NAFTA negotiators may get tough in Round 3

Patrick Gillespie

(CNN Money) -- No more Mr. Nice Guys.

That's the tone heading into Round 3 of the renegotiation of NAFTA, the trade deal between the U.S., Canada and Mexico.

Talks kickoff Saturday in Ottawa, Canada, and all sides have signaled plans to bring a heavier hand to the negotiations, which have yet to produce much progress on key issues.

American officials have proposed a deeply controversial audit rule. Canadian officials want to resolve a thorny aerospace issue. And Mexican leaders continue to prepare a "plan B" by looking overseas for new trade deals.

Related: Mexico looks to Latin America amid Trump's NAFTA threats

Here's what to look out for:

"Sunset clause"

Trump's trade team is expected to propose a "sunset clause" to NAFTA, which means the agreement would expire after five years unless all countries decide to sign on for another five years.

Commerce Secretary Wilbur Ross argues that the presidents of the three nations can already withdraw from NAFTA if they give six month's notice.
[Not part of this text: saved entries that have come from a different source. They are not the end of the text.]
-- ==== Sys2Proof/Decode.lean ====
section
/-! DEFINITION. Decoding and encoding command words in format C (spec/30_encoding.md R101, R102, R106, R110).
A reserved word is rejected by the reason that makes it reserved; what the block does with one is
`Machine/Transaction.lean`'s. -/

namespace Sys2Proof

/-- Why a command word is reserved (R106). -/
inductive Reserved where
  /-- `cmd[15:0] ≠ 0` -/
  | rsvNonzero
  /-- `cmd[31:28] ≥ 0x7` -/
  | unitUnassigned
  /-- the (UNIT, OP) pair is not a row of R110 -/
  | opUnassigned
  /-- UNIT = SYS and `cmd[23:16] ≠ 0` -/
  | sysIndexNonzero
deriving DecidableEq, Repr

/-- UNIT, bits 31:28 (R101). -/
def unitField (w : Word) : Nat := w.toNat / 2 ^ 28 % 2 ^ 4

/-- OP, bits 27:24 (R101). -/
def opField (w : Word) : Nat := w.toNat / 2 ^ 24 % 2 ^ 4

/-- IDX, bits 23:16 (R101). -/
def idxField (w : Word) : Nat := w.toNat / 2 ^ 16 % 2 ^ 8

/-- RSV, bits 15:0 (R101). -/
def rsvField (w : Word) : Nat := w.toNat % 2 ^ 16

/-- The command of a (UNIT, OP) pair on instance `idx` (R110). -/
def decodePair (unit op idx : Nat) : Except Reserved Instr :=
  match unit, op with
  | 0, 0 => .ok .sysNop
  | 0, 1 => .ok .sysReset
  | 0, 2 => .ok .sysClrstat
  | 1, 0 => .ok (.smoothSetTarget idx)
  | 1, 1 => .ok (.smoothGet idx)
  | 1, 2 => .ok (.smoothSetCoeff idx)
  | 2, 0 => .ok (.oscSetFreq idx)
  | 2, 1 => .ok (.oscSample idx)
  | 2, 2 => .ok (.oscReset idx)
  | 2, 3 => .ok (.oscSetWave idx)
  | 2, 4 => .ok (.oscSetDuty idx)
  | 3, 0 => .ok (.delaySetBeats idx)
  | 3, 1 => .ok (.delaySetBpm idx)
  | 3, 2 => .ok (.delaySetFb idx)
  | 3, 3 => .ok (.delaySetWet idx)
  | 3, 4 => .ok (.delayProcess idx)
  | 4, 0 => .ok (.ladderSetCutoff idx)
  | 4, 1 => .ok (.ladderSetRes idx)
  | 4, 2 => .ok (.ladderSetMode idx)
  | 4, 3 => .ok (.ladderProcess idx)
  | 5, 0 => .ok (.biquadSetCutoff idx)
  | 5, 1 => .ok (.biquadSetQ idx)
  | 5, 2 => .ok (.biquadSetMode idx)
  | 5, 3 => .ok (.biquadProcess idx)
  | 6, 0 => .ok (.reverbSetRt60 idx)
  | 6, 1 => .ok (.reverbProcess idx)
  | _, _ => .error (if unit < 7 then .opUnassigned else .unitUnassigned)

/-- The decoder, total on every command word. -/
def decode (w : Word) : Except Reserved Instr :=
  if rsvField w ≠ 0 then .error .rsvNonzero
  else if unitField w = 0 ∧ idxField w ≠ 0 then .error .sysIndexNonzero
  else decodePair (unitField w) (opField w) (idxField w)

/-- `reserved(cmd)` (R106). -/
def reserved (w : Word) : Bool :=
  match decode w with
  | .ok _ => false
  | .error _ => true

/-- The UNIT and OP codes of a command (R110). -/
def Instr.unitOp : Instr → Nat × Nat
  | .sysNop => (0, 0)
  | .sysReset => (0, 1)
  | .sysClrstat => (0, 2)
  | .smoothSetTarget _ => (1, 0)
  | .smoothGet _ => (1, 1)
  | .smoothSetCoeff _ => (1, 2)
  | .oscSetFreq _ => (2, 0)
  | .oscSample _ => (2, 1)
  | .oscReset _ => (2, 2)
  | .oscSetWave _ => (2, 3)
  | .oscSetDuty _ => (2, 4)
  | .delaySetBeats _ => (3, 0)
  | .delaySetBpm _ => (3, 1)
  | .delaySetFb _ => (3, 2)
  | .delaySetWet _ => (3, 3)
  | .delayProcess _ => (3, 4)
  | .ladderSetCutoff _ => (4, 0)
  | .ladderSetRes _ => (4, 1)
  | .ladderSetMode _ => (4, 2)
  | .ladderProcess _ => (4, 3)
  | .biquadSetCutoff _ => (5, 0)
  | .biquadSetQ _ => (5, 1)
  | .biquadSetMode _ => (5, 2)
  | .biquadProcess _ => (5, 3)
  | .reverbSetRt60 _ => (6, 0)
  | .reverbProcess _ => (6, 1)

/-- The command word of a command, `match | (idx << 16)` (R110). -/
def encode (i : Instr) : Word :=
  BitVec.ofNat 32 (i.unitOp.1 * 2 ^ 28 + i.unitOp.2 * 2 ^ 24 + i.idx * 2 ^ 16)

/-- The instruction read from an instruction whose `nbits` bits are `w`: its command word is bits 31:0. -/
def decodeTableWord (nbits w : Nat) : Option Instr :=
  match decode (BitVec.ofNat 32 (w % 2 ^ nbits)) with
  | .ok i => some i
  | .error _ => none

end Sys2Proof
end

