-- ==== Sys2Proof/Machine/Dispatch.lean ====
section
/-! DEFINITION. Every command of the table, dispatched to its meaning (spec/30_encoding.md R110). -/

namespace Sys2Proof.Machine

-- The operand has been copied into DATA of the issuing port before the meaning runs (R100).
def exec (i : Instr) (s : State) : Host.Outcome State Fault Refusal :=
  match i with
  | .sysNop => Sys2Proof.Machine.execSysNop s
  | .sysReset => Sys2Proof.Machine.execSysReset s
  | .sysClrstat => Sys2Proof.Machine.execSysClrstat s
  | .smoothSetTarget idx => Sys2Proof.Machine.execSmoothSetTarget idx s
  | .smoothGet idx => Sys2Proof.Machine.execSmoothGet idx s
  | .smoothSetCoeff idx => Sys2Proof.Machine.execSmoothSetCoeff idx s
  | .oscSetFreq idx => Sys2Proof.Machine.execOscSetFreq idx s
  | .oscSample idx => Sys2Proof.Machine.execOscSample idx s
  | .oscReset idx => Sys2Proof.Machine.execOscReset idx s
  | .oscSetWave idx => Sys2Proof.Machine.execOscSetWave idx s
  | .oscSetDuty idx => Sys2Proof.Machine.execOscSetDuty idx s
  | .delaySetBeats idx => Sys2Proof.Machine.execDelaySetBeats idx s
  | .delaySetBpm idx => Sys2Proof.Machine.execDelaySetBpm idx s
  | .delaySetFb idx => Sys2Proof.Machine.execDelaySetFb idx s
  | .delaySetWet idx => Sys2Proof.Machine.execDelaySetWet idx s
  | .delayProcess idx => Sys2Proof.Machine.execDelayProcess idx s
  | .ladderSetCutoff idx => Sys2Proof.Machine.execLadderSetCutoff idx s
  | .ladderSetRes idx => Sys2Proof.Machine.execLadderSetRes idx s
  | .ladderSetMode idx => Sys2Proof.Machine.execLadderSetMode idx s
  | .ladderProcess idx => Sys2Proof.Machine.execLadderProcess idx s
  | .biquadSetCutoff idx => Sys2Proof.Machine.execBiquadSetCutoff idx s
  | .biquadSetQ idx => Sys2Proof.Machine.execBiquadSetQ idx s
  | .biquadSetMode idx => Sys2Proof.Machine.execBiquadSetMode idx s
  | .biquadProcess idx => Sys2Proof.Machine.execBiquadProcess idx s
  | .reverbSetRt60 idx => Sys2Proof.Machine.execReverbSetRt60 idx s
  | .reverbProcess idx => Sys2Proof.Machine.execReverbProcess idx s

end Sys2Proof.Machine
end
In 23 years, the provision has never been used.

This new provision would allow leaders to reassess benefits on a timetable, Ross says.

"It would force a systematic reexamination," of NAFTA, Ross said at an event hosted by Politico on September 14.

Critics say it would cause widespread uncertainty in the business community.

"It's probably one of the worst ideas that anyone has ever suggested," says Rick Helfenbein, CEO of the American Apparel and Footwear Association, whose members include Under Armour, Gap and Coach. "Why would you invest in something that could expire in 5 years?"

Mexican and Canadian officials not directly involved in talks have already pushed back on the idea.

Battle for the skies

Canadian Prime Minister Justin Trudeau made it clear this week: He wants a trade spat between airplane manufacturers Boeing (American) and Bombardier (Canadian) resolved. Boeing sued Bombardier in April, accusing it of unfair trade practices. Bombardier rejects the accusations.

Trudeau said the Canadian government won't continue to do business with Boeing if it continues to threaten Bombardier.

As Round 3 starts, this dispute could rankle negotiations.

On top of that, Canada wants to address U.S. tariffs on Canadian lumber and dairy products.

Related: NAFTA Round 2: No deal yet on divisive issues

Mexico's back up plans

Mexico may be in danger of losing business with the U.S. and Canada if NAFTA negotiations go south. So it's doubling down on free trade and turning toward allies in Latin America, who are also changing their own tune on trade.

This year, for the first time, 94% of goods moved tax-free across borders in the Pacific Alliance, a trading bloc that includes Mexico, Colombia, Chile and Peru. Formed in 2011, it accounts for half of all trade in the region and covers about 200 million people.

"We are trading as a group of countries in agreement on free trade," Mexico's foreign minister, Luis Videgaray, said Wednesday evening in New York. Videgaray spoke alongside the presidents of Colombia and Chile, as well as a Peru's trade minister.

NAFTA's "scariest part"

At the heart of the reason behind renegotiating is Trump's desire to end the U.S. trade deficit with Mexico and create manufacturing jobs in America.

Trump's trade team wants to focus automobiles and the "rules of origin" rule, which stipulates that at least 62% of the parts in a car sold in North America must come from one of the three NAFTA countries.

But Ross argues 25-year-old rule is out of date for a auto world that includes Bluetooth speakers, back-up cameras and other electronics.

The outdated rule has allowed car parts from outside NAFTA -- mostly from China and Taiwan -- to come in and not get taxed, he said. He told CNBC Friday that this trend is the "scariest part" of NAFTA.

Ross wants to not only update the rules, but raise that percentage much higher, though how much is unclear.

Forcing more production in North America is one thing. Forcing more in the U.S. is another, trade experts say.

"I don't think it will go over very well," says Edward Alden, a senior fellow at the Council on Foreign Relations. "We're going from the shadow boxing phase in the first rounds of negotiations to really much more serious negotiations."